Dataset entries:
§ §

/-- The block number of block row `br` and block column `bc` (R156). -/
def blockNo (e : TEntry) (br bc : Nat) : Nat := br * colBlocks e + bc

/-- Bytes of a block. -/
def blockBytes (e : TEntry) : Nat := 512 * eBits e

/-- Bytes of the whole tensor. -/
def tensorBytes (e : TEntry) : Nat :=
  if e.timeMajor then (e.rows * e.cols * eBits e + 7) / 8 else rowBlocks e * colBlocks e * blockBytes e

/-- Bytes of its scale plane (R99). -/
def planeBytes (e : TEntry) : Nat :=
  rowBlocks e * colBlocks e * (if eGlen e = 128 then 64 else 4096 / eGlen e)

/-- The range of `n` bytes at `a` is one a descriptor may name (R246, Table 10.24). -/
def checkRange (a n off : Nat) : MM Unit := do
  let s ← mGet
  match access s a n with
  | .ok => pure ()
  | .addr => mFail .addr off
  | .lost => mUE 1

/-- Scale sources that Table 5.2 allows. -/
def sourceOk (f : Fmt) (ssrc : Nat) : Bool :=
  match ssrc with
  | 0 => !fmtInteger f
  | 1 => fmtScaled f
  | _ => fmtScaled f || fmtInteger f

/-- Checks of the fields of an entry that is read: its format in the role named, its source, group length and alignment (R26,
R98, R254, R157, R99). -/
def checkFields (e : TEntry) (role : Fmt → Bool) (off : Nat) : MM Unit := do
  mGuard (match fmtOf e.fmt with
    | some f => !role f
    | none => true) .format off
  mGuard (!sourceOk (eFmt e) e.ssrc) .scale off
  mGuard (decide (e.ssrc ≠ 0) && decide (e.glen = 3)) .format off
  mGuard (!e.timeMajor && decide (e.base % 4096 ≠ 0)) .align off
  mGuard (decide (e.ssrc = 1) && decide (e.plane % 64 ≠ 0)) .align off

/-- The bytes of an entry that is read, and of its scale plane, are ones that a descriptor may name (R246). -/
def checkReach (e : TEntry) (off : Nat) : MM Unit := do
  checkRange e.base (tensorBytes e) off
  if e.ssrc = 1 then checkRange e.plane (planeBytes e) off

/-- Checks of an entry that is read. -/
def checkIn (e : TEntry) (role : Fmt → Bool) (off : Nat) : MM Unit := do
  checkFields e role off
  checkReach e off

/-- Checks of an entry that is written (R26, R43, R106, R254, R157, R99, R246). -/
def checkOut (e : TEntry) (strict : Bool) (off : Nat) : MM Unit := do
  mGuard (match fmtOf e.fmt with
    | some f => !fmtOutput f
    | none => true) .format off
  mGuard (strict && decide (eFmt e = .lg4)) .format off
  mGuard (fmtScaled (eFmt e) && decide (2 ≤ e.glen)) .format off
  mGuard (!e.timeMajor && decide (e.base % 4096 ≠ 0)) .align off
  mGuard (fmtScaled (eFmt e) && decide (e.plane % 64 ≠ 0)) .align off
  checkRange e.base (tensorBytes e) off
  if fmtScaled (eFmt e) then checkRange e.plane (planeBytes e) off

/-- A shape that R441 gives. -/
def checkShape (e : TEntry) (rows cols off : Nat) : MM Unit :=
  mGuard (decide (e.rows ≠ rows) || decide (e.cols ≠ cols)) .range off

/-! ### Blocks (R27, R156) -/

/-- The codes that bytes hold, `s` bits each. -/
def unpackCodes (s : Nat) : List Byte → List Nat
  | [] => []
  | b :: r =>
    match s with
    | 4 => (b.toNat % 16) :: (b.toNat / 16) :: unpackCodes 4 r
    | 8 => b.toNat :: unpackCodes 8 r
    | 16 =>
      match r with
      | c :: r => (b.toNat + 256 * c.toNat) :: unpackCodes 16 r
      | [] => [b.toNat]
    | _ =>
      match r with
      | c :: d :: e :: r => (b.toNat + 256 * c.toNat + 65536 * d.toNat + 16777216 * e.toNat) :: unpackCodes 32 r
      | _ => [b.toNat]
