-- ==== Sys2Proof/Machine/Moves.lean ====
section
/-! DEFINITION. MOVE of every kind (R258, Table 10.16), loads of clove stores and their recorded sources (R101, R102, R147, R259), generation snapshots (R183), SCALE_COMMIT (R114) and EVENT (R261). -/

namespace Sys2Proof.Machine

/-! ### Ends of a MOVE -/

/-- The requester of descriptors that run on no clove. -/
def mReq : MM Nat := do
  let s ← mGet
  pure (reqSeq (seqTile s 0))

/-- The range of a module end is one a descriptor may name. -/
def checkEnd (host : Bool) (a n off : Nat) : MM Unit := if host then pure () else checkRange a n off

/-- Read `n` bytes from the source of a MOVE of stream `i`. -/
def readSrc (i : Nat) (b : MoveBody) (n : Nat) : MM (List Byte) := do
  checkEnd b.srcHost b.src n 0x18
  if b.srcHost then mHost b.src n i else mRead b.src n (← mReq)

/-- Write bytes to the destination of a MOVE. -/
def writeDst (b : MoveBody) (bs : List Byte) : MM Unit := do
  if b.dstHost then mMod (hostWrite b.dst bs) else mWrite b.dst bs (← mReq)

/-- The numbers of `w` bytes each that bytes hold. -/
def wordsOf (w n : Nat) (bs : List Byte) : List Nat := (List.range n).map (fun k => leNat ((bs.drop (w * k)).take w))

/-! ### Clove stores -/

/-- Put words into a store from `first` on. -/
def putWords (l : Sparse Nat) (first : Nat) (ws : List Nat) : Sparse Nat :=
  ws.zipIdx.foldl (fun m x => sset 0 m (first + x.2) x.1) l

/-- The last source of each range of a store; a load of the whole of an earlier range replaces it (R259). -/
def noteSource (store first n src : Nat) (c : Clove) : Clove :=
  { c with sources := c.sources.filter (fun x =>
      !(decide (x.1 = store) && decide (first ≤ x.2.1) && decide (x.2.1 + x.2.2.1 ≤ first + n))) ++ [(store, first, n, src)] }

/-- Store numbers of R259, by MOVE kind; spline `k` is 4 + `k`. -/
def storeOfSpline (k : Nat) : Nat := 4 + k

/-- A source address as stream `i` recorded it: those of host memory lie above 2^64, by stream. -/
def sourceOf (i : Nat) (b : MoveBody) : Nat := b.src + (if b.srcHost then 2 ^ 64 * (1 + i) else 0)

/-- Row-scale bank words as they are written: a subnormal is a zero of its sign (R102). -/
def bankWord (w : Nat) : Nat := if isSubnormal .fp32 w then w / 2 ^ 31 * 2 ^ 31 else w

/-- The segments that bytes hold, each with 3·c3 (R147). -/
def segmentsOf (n : Nat) (bs : List Byte) : List Segment :=
  (List.range n).map (fun k =>
    let w (j : Nat) : Nat := leNat ((bs.drop (20 * k + 4 * j)).take 4)
    let c3x3 := (roundFp32 (.num ((Num.fin false 3 0).mul (fp32Num (w 4))))).1
    ⟨w 0, w 1, w 2, w 3, w 4, c3x3⟩)

/-- Breakpoints strictly increase. -/
def breaksRise : List Segment → Bool
  | a :: b :: l => (fp32Num a.b).lt (fp32Num b.b) && breaksRise (b :: l)
  | _ => true

/-- Load a store of clove `p` with bytes: `store` is 1 scale file, 2 INT4 tables, 3 row-scale bank, 4 to 7 splines. -/
def loadStore (store first n : Nat) (bs : List Byte) (p : Nat) (s : State) : State :=
  match store with
  | 1 => modClove s p (fun c => { c with scaleFile := putWords c.scaleFile first (wordsOf 4 n bs) })
  | 2 => modClove s p (fun c => { c with int4 := putWords c.int4 (16 * first) (wordsOf 2 (16 * n) bs) })
  | 3 =>
    let ws := wordsOf 4 n bs
    countIn p (ws.countP (isSubnormal .fp32))
      (modClove s p (fun c => { c with rowBank := putWords c.rowBank first (ws.map bankWord) }))
  | k => modClove s p (fun c => { c with splines := sset [] c.splines (k - 4) (segmentsOf n bs) })

/-- Spares that are joining a position of a group. -/
def joiningIn (s : State) (g : Nat) : List Nat :=
  (s.comp.cloves.filter (fun c => match c.2.joining with
    | some b => ((builtPos b).map (fun x => (groupPods s g).contains x.1)).getD false
    | none => false)).map (·.1)

/-- Load a store of every in-service clove of a group, and record the source; a spare that is joining there takes the
record, and loads the store when it joins. -/
def loadStores (g store first n src : Nat) (bs : List Byte) (s : State) : State :=
  let t := (groupCloves s g).foldl (fun t p =>
    modClove (loadStore store first n bs p t) p (noteSource store first n src)) s
  (joiningIn s g).foldl (fun u p => modClove u p (noteSource store first n src)) t

/-- Bytes of an entry of a store (Table 5.3, R147), and its entries. -/
def storeSize (store : Nat) : Nat × Nat :=
  match store with
  | 1 => (4, 4096)
  | 2 => (32, 256)
  | 3 => (4, 4096)
  | _ => (20, 64)

/-- MOVE SCALE_FILE, INT4_TABLE and ROW_BANK. -/
def moveStore (i : Nat) (h : Header) (kind : Nat) (b : MoveBody) : MM Unit := do
  let (w, top) := storeSize kind
  mGuard (decide (b.length = 0)) .range 0x14
  mGuard (decide (top < b.dst + b.length)) .range (if b.dst < top then 0x14 else 0x20)
  let bs ← readSrc i b (w * b.length)
  mMod (loadStores h.group kind b.dst b.length (sourceOf i b) bs)

/-- MOVE SPLINE. -/
def moveSpline (i : Nat) (h : Header) (b : MoveBody) : MM Unit := do
  mGuard (decide (b.length = 0) || decide (64 < b.length)) .range 0x14
  mGuard (decide (3 < b.arg0)) .range 0x28
  let bs ← readSrc i b (20 * b.length)
  mGuard (!breaksRise (segmentsOf b.length bs)) .range 0x18
  mMod (loadStores h.group (storeOfSpline b.arg0) 0 b.length (sourceOf i b) bs)

/-! ### Tables and seeds -/

/-- MOVE GROUP (R197). -/
def moveGroup (i : Nat) (b : MoveBody) : MM Unit := do
  mGuard (decide (b.arg0 = 0) || decide (63 < b.arg0)) .range 0x28
  let bs ← readSrc i b 16
  mMod (fun s => modComp (writeTable 0 b.arg0 s) (fun c => { c with groups := sset 0 c.groups b.arg0 (leNat bs % 2 ^ 96) }))

/-- A weight record as 128 bytes hold it (Table 7.6). -/
structure WRec where
  kind : Nat
  lg : Bool
  rows : Nat
  cols : Nat
  version : Nat
  high : Nat
  low : Nat
  m : Nat
  v : Nat
  copies : List Nat
  snapshot : Nat
  snapFmt : Nat

def wrecOf (b : List Byte) : WRec :=
  let w := word4 b 0
  { kind := bitsAt w 13 12, lg := bitAt w 14, rows := word4 b 4, cols := word4 b 8
    version := bitsAt (word4 b 0xC) 7 0, high := word8 b 0x10, low := word8 b 0x18, m := word8 b 0x20
    v := word8 b 0x28, copies := [word8 b 0x30, word8 b 0x38, word8 b 0x40].filter (· != 0)
    snapshot := word8 b 0x48, snapFmt := bitsAt (word4 b 0x50) 3 0 }

/-- A record of kind ADAPTER of a rank above 256 (R166, Table 7.6). -/
def adapterTooWide (r : WRec) : Bool := r.kind == 2 && decide (256 < min r.rows r.cols)

/-- Read the record of a registered weight. -/
def readWRec (w off : Nat) : MM WRec := do
  let s ← mGet
  mGuard (!(weight s w).registered) .version off
  let b ← mRead (weight s w).addr 128 (← mReq)
  mGuard (adapterTooWide (wrecOf b)) .range off
  pure (wrecOf b)

/-- MOVE WEIGHT_TABLE: register a record that lies in HBM (R175); an ADAPTER's rank is checked here: DEDUCED, see log 113. -/
def moveWeight (b : MoveBody) : MM Unit := do
  mGuard (decide (4095 < b.arg0)) .range 0x28
  mGuard (b.srcHost || decide (hbmEnd < b.src + 128)) .addr 0x18
  let bs ← mRead b.src 128 (← mReq)
  let r := wrecOf bs
  mGuard (adapterTooWide r) .range 0x18
  mMod (fun s => setWeight (writeTable 1 b.arg0 s) b.arg0 { weight s b.arg0 with
    addr := b.src, version := r.version, refs := 0, registered := true, lastStep := none })

/-- MOVE STAT_SLOT: the committed code and its valid bit (R115). -/
def moveStatSlot (b : MoveBody) : MM Unit := do
  mGuard (decide (4095 < b.arg0)) .range 0x28
  mMod (fun s => setSlotStat s b.arg0 { slotStat s b.arg0 with
    code := bitsAt b.arg1 7 0, codeValid := bitAt b.arg1 8 })

/-- The seed in use for a loaded seed (R120). -/
def seedUsed (v : Nat) : Nat := if v = 0 then resetSeed else v

/-- Pairs of in-service cloves of one tile with the same seed, of which one is loaded now (R123). -/
def seedPairs (s : State) (loaded : List Nat) : List (Nat × Nat) :=
  loaded.flatMap (fun p => ((List.range 76).map (fun k => p / 76 * 76 + k)).filterMap (fun o =>
    if o ≠ p ∧ inService s o ∧ (clove s o).seed = (clove s p).seed ∧ (p < o ∨ !loaded.contains o) then
      some (min p o, max p o)
    else none))

/-- MOVE SEED (R120, R123): seeds are compared when the whole load is in. DESIGN CHOICE, see log 118. -/
def moveSeed (i : Nat) (h : Header) (b : MoveBody) : MM Unit := do
  let bs ← readSrc i b 9728
  let seeds := (wordsOf 8 1216 bs).toArray
  mMod (fun s =>
    let loaded := (groupCloves s h.group).mergeSort (fun a b => decide (a ≤ b))
    let t := loaded.foldl (fun u p => modClove u p (fun c => { c with seed := seedUsed (seeds.getD p 0) })) s
    (seedPairs t loaded).foldl (fun u x => raiseEv { code := 0x08, unit := x.1 / 76, arg0 := x.1, arg1 := x.2 } u) t)

/-! ### Snapshots (R183) -/

/-- The high half of a record as a Z-blocked tensor (R31, R32). -/
def highEntry (r : WRec) (base : Nat) : TEntry :=
  ⟨base, r.rows, r.cols, (if r.lg then 0xA else 0x1), 0, 0, false, false, 0⟩

/-- Formats of a snapshot (Table 7.6). -/
def snapOk (f : Fmt) : Bool :=
  match f with
  | .bf16 => true
  | .lg16 => true
  | .lg8 => true
  | .e4m3 => true
  | _ => false

/-- The snapshot as a tensor: its version plane follows its blocks, its scale plane the version plane, at a line
(log 28). -/
def snapEntry (r : WRec) : TEntry :=
  let e : TEntry := ⟨r.snapshot, r.rows, r.cols, r.snapFmt, 0, 0, true, false, 0⟩
  { e with plane := (r.snapshot + tensorBytes e + rowBlocks e * colBlocks e + 63) / 64 * 64 }

/-- One block of a snapshot. -/
def snapBlock (src dst : TEntry) (br bc req : Nat) : MM Unit := do
  let v ← readBlock src br bc req
  let f := eFmt dst
  let ys := v.mapIdx (fun n c =>
    if src.rows ≤ 64 * br + n / 64 ∨ src.cols ≤ 64 * bc + n % 64 then Val.num (.zero false)
    else decodeElem (eFmt src) c (.pow 0))
  if fmtScaled f then
    let codes := lateCodes f true 32 ys
    let ks := exponents true 32 codes
    writeBlock dst br bc req ((convertBlock f false (fun n => ks.getD n 0) (fun _ => none) ys).map (·.1)).toArray
    writeCodes dst br bc req codes
  else
    writeBlock dst br bc req ((convertBlock f false (fun _ => 0) (fun _ => none) ys).map (·.1)).toArray

/-- MOVE SNAPSHOT. -/
def moveSnapshot (b : MoveBody) : MM Unit := do
  mGuard (decide (4095 < b.arg0)) .range 0x28
  let r ← readWRec b.arg0 0x28
  mGuard (match fmtOf r.snapFmt with
    | some f => !snapOk f
    | none => true) .opcode 0x28
  mGuard (decide (r.snapshot = 0)) .addr 0x28
  mGuard (decide (r.snapshot % 4096 ≠ 0) || decide (r.high % 4096 ≠ 0)) .align 0x28
  let src := highEntry r r.high
  let dst := snapEntry r
  let n := rowBlocks dst * colBlocks dst
  checkRange src.base (tensorBytes src) 0x28
  checkRange dst.base (tensorBytes dst + n) 0x28
  if fmtScaled (eFmt dst) then checkRange dst.plane (planeBytes dst) 0x28
  let s ← mGet
  let req ← mReq
  (List.range (rowBlocks dst)).forM (fun br => (List.range (colBlocks dst)).forM (fun bc => snapBlock src dst br bc req))
  mWrite (dst.base + tensorBytes dst) (List.replicate n (BitVec.ofNat 8 (weight s b.arg0).version)) req

/-! ### DELIVER (R239, R240) -/

/-- The delivered stamp is past its deadline, or the tally cannot say. -/
def deliverLate (s : State) (b : MoveBody) : Bool :=
  stampGt s.tally.bus ⟨b.mark, b.markFrac⟩ || decide (s.tally.state = .off) || decide (s.tally.state = .lost)

/-- The record of Table 9.5. -/
def deliverRec (s : State) (b : MoveBody) : List Byte :=
  leBytes 4 b.arg0
    ++ leBytes 4 (b2n (deliverLate s b) + 2 * b2n (decide (s.tally.state = .holdover))
      + 4 * b2n (decide (s.tally.state = .lost)) + 8 * b2n s.tally.resync)
    ++ leBytes 8 b.mark ++ leBytes 8 s.tally.bus.pair
    ++ leBytes 4 (b.markFrac % 256 + 256 * (s.tally.bus.frac % 256)) ++ leBytes 4 b.length

/-- MOVE DELIVER; whether it is late. -/
def moveDeliver (i : Nat) (b : MoveBody) : MM Bool := do
  checkEnd b.srcHost b.src b.length 0x18
  checkEnd b.dstHost b.dst (32 + b.length) 0x20
  let bs ← readSrc i b b.length
  let s ← mGet
  writeDst b (deliverRec s b ++ bs)
  let late := deliverLate s b
  mMod (fun t => if late then count (tallyBase + 0x4C) 1 t else t)
  pure late

/-- MOVE COPY. -/
def moveCopy (i : Nat) (b : MoveBody) : MM Unit := do
  checkEnd b.srcHost b.src b.length 0x18
  checkEnd b.dstHost b.dst b.length 0x20
  let bs ← readSrc i b b.length
  writeDst b bs

/-- Dispatch a MOVE: it is done whole, and completes. -/
def dispatchMove (i seq : Nat) (h : Header) (kind : Nat) (b : MoveBody) : MM Unit := do
  let late ← match kind with
    | 0x00 => do moveCopy i b; pure false
    | 0x01 => do moveStore i h 1 b; pure false
    | 0x02 => do moveStore i h 2 b; pure false
    | 0x03 => do moveStore i h 3 b; pure false
    | 0x04 => do moveSpline i h b; pure false
    | 0x05 => do moveGroup i b; pure false
    | 0x06 => do moveWeight b; pure false
    | 0x07 => do moveStatSlot b; pure false
    | 0x08 => do moveSnapshot b; pure false
    | 0x09 => do moveSeed i h b; pure false
    | 0x0A => do
      mMod (fun s => modStream s i (fun x => { x with keySeed := b.arg0 % 2 ^ 32 + 2 ^ 32 * (b.arg1 % 2 ^ 32) }))
      pure false
    | 0x0B => moveDeliver i b
    | _ => mFail .range 0x10
  mMod (complete i seq stOK 0 0 { CFlags.none with late := late })

/-! ### SCALE_COMMIT (R114) -/

/-- The merged record of a slot. -/
def mergedRec (s : State) (slot : Nat) : Stats :=
  (List.range 16).foldl (fun a t => mergeStats a (partialRec s t slot)) Stats.empty

/-- The proposal of a record: the smallest scale that holds its maximum, plus headroom (R114). For a format that takes no
scale λ is its largest finite magnitude: DESIGN CHOICE, see log 115. -/
def proposalOf (f : Fmt) (headroom maxAbs : Nat) : Option Nat :=
  if maxAbs = 0 then none
  else some (clampScale (smallestScale f (.num (fp32Num maxAbs)) + headroom) + 127).toNat

/-- A slot's record, its proposal, and the next free value: a slot into which nothing drained has no format and no
histogram base to show (log 4). -/
def slotRecord (s : State) (headroom slot : Nat) : List Byte × Option Nat :=
  let x := slotStat s slot
  let st := mergedRec s slot
  let w := (Config.freeWord (s.free + slot)).toNat
  let fmt := if x.bound then x.outFmt else w % 16
  let prop := proposalOf ((fmtOf fmt).getD .fp32) headroom st.maxAbs
  (recordBytes slot fmt (if x.bound then x.histBase else w / 16 % 256) (prop.getD 0) prop.isSome st, prop)

/-- Stage a slot's proposal and clear its partial records; its binding and its miss end (R113, R118). -/
def stageSlot (slot : Nat) (prop : Option Nat) (s : State) : State :=
  let x := slotStat s slot
  let t := setSlotStat s slot { x with
    staged := prop.getD x.staged, stagedValid := x.stagedValid || prop.isSome, bound := false, missSeen := false
    outFmt := 0, histBase := 0 }
  modComp t (fun c => { c with partials := c.partials.filter (fun p => decide (p.1 % 4096 ≠ slot)) })

/-- Dispatch a SCALE_COMMIT: its records are written and it completes. A destination that does not lie in HBM gives
DESC_ERROR, detail ADDR: DESIGN CHOICE, see log 116. -/
def dispatchScaleCommit (i seq : Nat) (b : ScaleCommitBody) : MM Unit := do
  mGuard (decide (b.count = 0) || decide (4096 < b.first + b.count)) .range 0x10
  mGuard (decide (hbmEnd < b.dst + 320 * b.count)) .addr 0x18
  let s ← mGet
  let l := (List.range b.count).map (fun k => (b.first + k, slotRecord s b.headroom (b.first + k)))
  mWrite b.dst (l.flatMap (fun x => x.2.1)) (← mReq)
  mMod (fun t =>
    let u := l.foldl (fun w x => stageSlot x.1 x.2.2 w) { t with free := t.free + 4096 }
    completeOK i seq u)

/-! ### EVENT (R261) -/

/-- Dispatch an EVENT. -/
def dispatchEvent (i seq : Nat) (b : EventBody) : MM Unit := do
  mGuard (b.irqEn && decide (64 < b.vector)) .range 0x20
  if b.writeEn then
    checkEnd b.host b.addr 8 0x10
    if b.host then mMod (hostWrite b.addr (leBytes 8 b.value)) else mWrite b.addr (leBytes 8 b.value) (← mReq)
  mMod (fun s => completeOK i seq (if b.irqEn then requestVector b.vector s else s))

end Sys2Proof.Machine
end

§ §

§ **ASSIGNMENT**: The answer should be an exact copy of the lines from the first line of the data through the line with "mGuard (!sourceOk (eFmt" and should contain nothing else.

§ **REPLY**:
/-- The block number of block row `br` and block column `bc` (R156). -/
def blockNo (e : TEntry) (br bc : Nat) : Nat := br * colBlocks e + bc

/-- Bytes of a block. -/
def blockBytes (e : TEntry) : Nat := 512 * eBits e

/-- Bytes of the whole tensor. -/
def tensorBytes (e : TEntry) : Nat :=
  if e.timeMajor then (e.rows * e.cols * eBits e + 7) / 8 else rowBlocks e * colBlocks e * blockBytes e

/-- Bytes of its scale plane (R99). -/
def planeBytes (e : TEntry) : Nat :=
  rowBlocks e * colBlocks e * (if eGlen e = 128 then 64 else 4096 / eGlen e)

/-- The range of `n` bytes at `a` is one a descriptor may name (R246, Table 10.24). -/
def checkRange (a n off : Nat) : MM Unit := do
  let s ← mGet
  match access s a n with
  | .ok => pure ()
  | .addr => mFail .addr off
  | .lost => mUE 1

/-- Scale sources that Table 5.2 allows. -/
def sourceOk (f : Fmt) (ssrc : Nat) : Bool :=
  match ssrc with
  | 0 => !fmtInteger f
  | 1 => fmtScaled f
  | _ => fmtScaled f || fmtInteger f

/-- Checks of the fields of an entry that is read: its format in the role named, its source, group length and alignment (R26,
R98, R254, R157, R99). -/
def checkFields (e : TEntry) (role : Fmt → Bool) (off : Nat) : MM Unit := do
  mGuard (match fmtOf e.fmt with
    | some f => !role f
    | none => true) .format off
  mGuard (!sourceOk (eFmt e) e.ssrc) .scale off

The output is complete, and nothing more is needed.